片刻之后,陈知礼和顾盼儿的马车便疾驰向衙门。
陈知礼的马车并未直接前往赵家,而是先回了府衙。他深知,若无足够理由和人员,贸然闯入赵家,即便他是知府,若找不到实证,也会陷入被动,甚至被赵明德反咬一口。
他必须在胡员外到来后,以苦主父亲和报官人的身份,才能名正言顺地进行下一步。
就在陈知礼刚回到府衙片刻,胡员外便在管家的搀扶下,跌跌撞撞地冲了进来,老泪纵横,声音嘶哑:“大人!大人!可是小女有了线索?求您救救小女!”
“胡员外稍安勿躁。

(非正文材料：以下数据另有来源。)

-- ==== Sys2Proof/Laws/Progress.lean ====
section
/-! SUPPORT. What the host can tell of a running command: the reads and writes it may have done by now change neither what it
reads in all nor any byte it does not write (20_memory.md R68, R74 to R76). -/

namespace Sys2Proof.Machine

theorem runningJob_congr {s t : State} (h : s.eng = t.eng) : s.runningJob = t.runningJob := by
  unfold State.runningJob; rw [h]

theorem runningJob_some {s : State} {j : Job} (h : s.runningJob = some j) :
    ∃ c ops i, s.eng = .busy c ops ∧ decode c = .command i ∧ j = jobOf i ops := by
  unfold State.runningJob at h
  cases he : s.eng with
  | idle => simp [he] at h
  | busy c ops =>
    cases hd : decode c with
    | illegal e => simp [he, hd] at h
    | command i => exact ⟨c, ops, i, rfl, hd, by simpa [he, hd] using h.symm⟩

theorem runningJob_of_idle {s : State} (h : s.eng = .idle) : s.runningJob = none := by simp [State.runningJob, h]

/-- The writes of an unfinished command are those of the command its word decodes to, in its destination ranges. -/
theorem mem_unfinishedWrites {s : State} {w : DmaWrite} (h : w ∈ s.unfinishedWrites) :
    ∃ c ops i, s.eng = .busy c ops ∧ decode c = .command i ∧ (jobOf i ops).inDst ops w.addr = true ∧
      w ∈ (jobOf i ops).writes s ∧ w.addr < Memory.size := by
  unfold State.unfinishedWrites at h
  cases hj : s.runningJob with
  | none => simp [hj] at h
  | some j =>
    obtain ⟨c, ops, i, he, hd, rfl⟩ := runningJob_some hj
    simp only [hj] at h
    split at h
    · rename_i hg
      simp only [Bool.and_eq_true, State.runningAccesses, Option.isNone_iff_eq_none] at hg
      have ho : s.operands = ops := operands_of_busy he
      have hw := (mem_pending.1 h).1
      have hc := hg.1
      rw [← ho] at hw hc
      have h1 := writes_inDst hw
      exact ⟨c, s.operands, i, by rw [he, ho], hd, h1, hw, inDst_lt (check_none.1 hc).2.2.2 h1⟩
    · simp at h

/-- Reading bytes down changes nothing of what is read, where each recorded byte is the one read and what is not recorded
is found as before. -/
theorem dmaByte_of_record {s t : State} {l : List ReadByte} {e : StreamId} {x : Nat}
    (hl : ∀ r ∈ l, r.byte = s.dmaByte r.stream r.addr) (ht : t.prog.reads = l ++ s.prog.reads)
    (h : (∃ r ∈ l, r.stream = e ∧ r.addr = x) ∨
      (t.mem.read x = s.mem.read x ∧ t.staleFor x = s.staleFor x ∧ t.tick = s.tick)) :
    t.dmaByte e x = s.dmaByte e x := by
  cases hf : l.find? fun r => r.stream == e && r.addr == x with
  | some r =>
    have hp := List.find?_some hf
    simp only [Bool.and_eq_true, beq_iff_eq] at hp
    have : t.readAlready e x = some r.byte := by simp [State.readAlready, ht, List.find?_append, hf]
    rw [State.dmaByte, this, hl r (List.mem_of_find?_eq_some hf), hp.1, hp.2]
  | none =>
    rcases h with ⟨r, hr, he, hx⟩ | ⟨h1, h2, h3⟩
    · exact absurd (List.find?_eq_none.1 hf r hr) (by simp [he, hx])
    · have : t.readAlready e x = s.readAlready e x := by simp [State.readAlready, ht, List.find?_append, hf]
      simp only [State.dmaByte, this, h1, h2, h3]

theorem staleFor_congr {s t : State} (hp : s.params = t.params) (he : s.engineStale = t.engineStale) (a : Nat) :
    s.staleFor a = t.staleFor a := by unfold State.staleFor; rw [hp, he]

/-- What the engine may have read by now, it reads. -/
@[simp] theorem dmaByte_mayRead (s : State) (as : List Nat) (e : StreamId) (x : Nat) :
    (s.mayRead as).dmaByte e x = s.dmaByte e x := by
  cases hj : s.runningJob with
  | none => simp [State.mayRead, hj]
  | some j =>
    refine dmaByte_of_record (l := j.readSome s as) ?_ (by simp [State.mayRead, hj])
      (.inr ⟨by simp, staleFor_congr (by simp) (by simp) x, by simp⟩)
    intro r hr
    simp only [Job.readSome, List.mem_flatMap, List.mem_map] at hr
    obtain ⟨_, -, _, -, rfl⟩ := hr
    rfl

@[simp] theorem mayRead_of_idle {s : State} (h : s.eng = .idle) (as : List Nat) : s.mayRead as = s := by
  simp [State.mayRead, runningJob_of_idle h]

@[simp] theorem written_mayRead (s : State) (as : List Nat) (e : StreamId) (a : Nat) :
    (s.mayRead as).written e a = s.written e a := by
  unfold State.mayRead; split <;> rfl

/-- What a command may have written to an address by now: nothing, or some of its outstanding writes there, every read done. -/
theorem mayWrite_cases (s : State) (a : Nat) :
    s.mayWrite a = s ∨ ∃ j, s.runningJob = some j ∧
      s.mayWrite a = { s.landWrites .cut (s.writesBy a) with
        prog := { reads := j.readAll s ++ s.prog.reads
                  written := (s.writesBy a).map (fun v => (v.stream, v.addr)) ++ s.prog.written } } := by
  unfold State.mayWrite
  split
  · rename_i j w ws hj hw; rw [hw]; exact .inr ⟨j, hj, rfl⟩
  · exact .inl rfl

@[simp] theorem mayWrite_of_idle {s : State} (h : s.eng = .idle) (a : Nat) : s.mayWrite a = s := by
  simp [State.mayWrite, runningJob_of_idle h]

theorem mem_writesBy {s : State} {a : Nat} {w : DmaWrite} (h : w ∈ s.writesBy a) :
    w ∈ s.unfinishedWrites ∧ w.addr = a ∧ w.addr < Memory.size := by
  obtain ⟨h1, h2⟩ := List.mem_filter.1 h
  obtain ⟨-, -, -, -, -, -, -, h3⟩ := mem_unfinishedWrites h1
  simp only [Bool.and_eq_true, beq_iff_eq] at h2
  exact ⟨h1, h2.1, h3⟩

/-- A write made by now is recorded, whether it shows or not (20_memory.md R68, R77). -/
theorem written_mayWrite {s : State} {a : Nat} {w : DmaWrite} (h : w ∈ s.writesBy a) :
    (s.mayWrite a).written w.stream w.addr = true := by
  obtain ⟨c, ops, i, he, hd, -⟩ := mem_unfinishedWrites (mem_writesBy h).1
  have hj : s.runningJob = some (jobOf i ops) := by simp [State.runningJob, he, hd]
  unfold State.mayWrite
  split
  · rename_i w' ws _ hw
    have h' : w ∈ w' :: ws := hw ▸ h
    have hm : (w.stream, w.addr) ∈ (w' :: ws).map fun v => (v.stream, v.addr) := List.mem_map_of_mem h'
    simp only [State.written, List.contains_iff_mem, List.mem_append]
    exact .inl hm
  · rename_i hn
    cases hw : s.writesBy a with
    | nil => simp [hw] at h
    | cons v vs => exact absurd hw (hn _ _ _ hj)

/-- So it is not made again. -/
theorem pending_mayWrite {s : State} {a : Nat} {w v : DmaWrite} {j : Job} (h : w ∈ s.writesBy a)
    (hv : v ∈ j.pending (s.mayWrite a)) : ¬(v.stream = w.stream ∧ v.addr = w.addr) := by
  rintro ⟨h1, h2⟩
  have := (mem_pending.1 hv).2
  rw [h1, h2, written_mayWrite h] at this
  cases this

theorem mayWrite_wf {s : State} (h : s.mem.wf = true) (a : Nat) : (s.mayWrite a).mem.wf = true := by
  rcases mayWrite_cases s a with h' | ⟨j, -, h'⟩ <;> rw [h']
  · exact h
  · exact landWrites_wf h fun _ hw => (mem_writesBy hw).2.2

/-- Only the byte looked at may change, to one the running command writes there. -/
theorem mayWrite_read {s : State} (h : s.mem.wf = true) (a x : Nat) :
    (s.mayWrite a).mem.read x = s.mem.read x ∨
      (x = a ∧ ∃ w ∈ s.unfinishedWrites, w.addr = a ∧ w.byte = (s.mayWrite a).mem.read x) := by
  rcases mayWrite_cases s a with h' | ⟨j, -, h'⟩ <;> rw [h']
  · exact .inl rfl
  · rcases landWrites_read (how := .cut) h (fun _ hw => (mem_writesBy hw).2.2) x with h1 | ⟨w, hw, hx, -, hb⟩
    · exact .inl h1
    · obtain ⟨h1, h2, -⟩ := mem_writesBy hw
      exact .inr ⟨hx ▸ h2, w, h1, h2, hb.symm⟩

/-- A source byte of the running command reads the same after the engine may have written to an address; so does any
other byte but the one there. -/
theorem dmaByte_mayWrite {s : State} (h : s.mem.wf = true) (a : Nat) {e : StreamId} {x : Nat}
    (hx : (x ≠ a ∧ s.params.dmaCoherent = true) ∨
      ∃ j, s.runningJob = some j ∧ e ∈ j.streams ∧ j.inSrc s.operands e x = true) :
    (s.mayWrite a).dmaByte e x = s.dmaByte e x := by
  rcases mayWrite_cases s a with h' | ⟨j, hj, h'⟩
  · rw [h']
  · refine dmaByte_of_record (l := j.readAll s) ?_ (by rw [h']) ?_
    · intro r hr
      simp only [Job.readAll, List.mem_flatMap, List.mem_map] at hr
      obtain ⟨_, -, _, -, rfl⟩ := hr
      rfl
    · rcases hx with ⟨hx, hc⟩ | ⟨j', hj', he, hs⟩
      · refine .inr ⟨?_, ?_, by simp⟩
        · rcases mayWrite_read h a x with h1 | ⟨h1, -⟩
          · exact h1
          · exact absurd h1 hx
        · rw [staleFor_eq_nil (.inl (by simpa using hc)), staleFor_eq_nil (.inl hc)]
      · rw [hj] at hj'; cases hj'
        refine .inl ⟨⟨e, x, s.dmaByte e x⟩, ?_, rfl, rfl⟩
        simp only [Job.readAll, List.mem_flatMap, List.mem_map]
        refine ⟨e, he, x, ?_, rfl⟩
        simp only [Job.inSrc, Bool.and_eq_true, decide_eq_true_eq] at hs
        exact mem_addressesFrom.2 hs

/-- The results of the running command do not depend on how much of it is done (42_hash.md R192). -/
theorem result_mayWrite {s : State} (h : s.mem.wf = true) (a : Nat) {j : Job} (hj : s.runningJob = some j) {e : StreamId}
    (he : e ∈ j.streams) : j.result (s.mayWrite a) e = j.result s e := by
  have ho : (s.mayWrite a).operands = s.operands := operands_congr (by simp) (by simp)
  have hl : (s.mayWrite a).lanes e = s.lanes e := by cases e <;> simp [State.lanes]
  have hd : (s.mayWrite a).dmaBytes e (s.operands.src e) j.srcLen = s.dmaBytes e (s.operands.src e) j.srcLen :=
    List.map_congr_left fun x hx => dmaByte_mayWrite h a (.inr ⟨j, hj, he, by
      have := mem_addressesFrom.1 hx
      simpa [Job.inSrc] using this⟩)
  unfold Job.result
  rw [ho, hl, hd]

end Sys2Proof.Machine
end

我现在要跟你说的是你大女儿的事。”陈知礼扶住他,不让他跪下去。
“大人,我大女儿怎么啦?她不是好好的在赵家吗?”
“胡员外,你大女儿听说病重,我的人前去探话,都被赵二公子拦住,推说你大女儿病重,我有些不解,如果病真的这样重,顾老爷子医术精湛,他为什么不去请?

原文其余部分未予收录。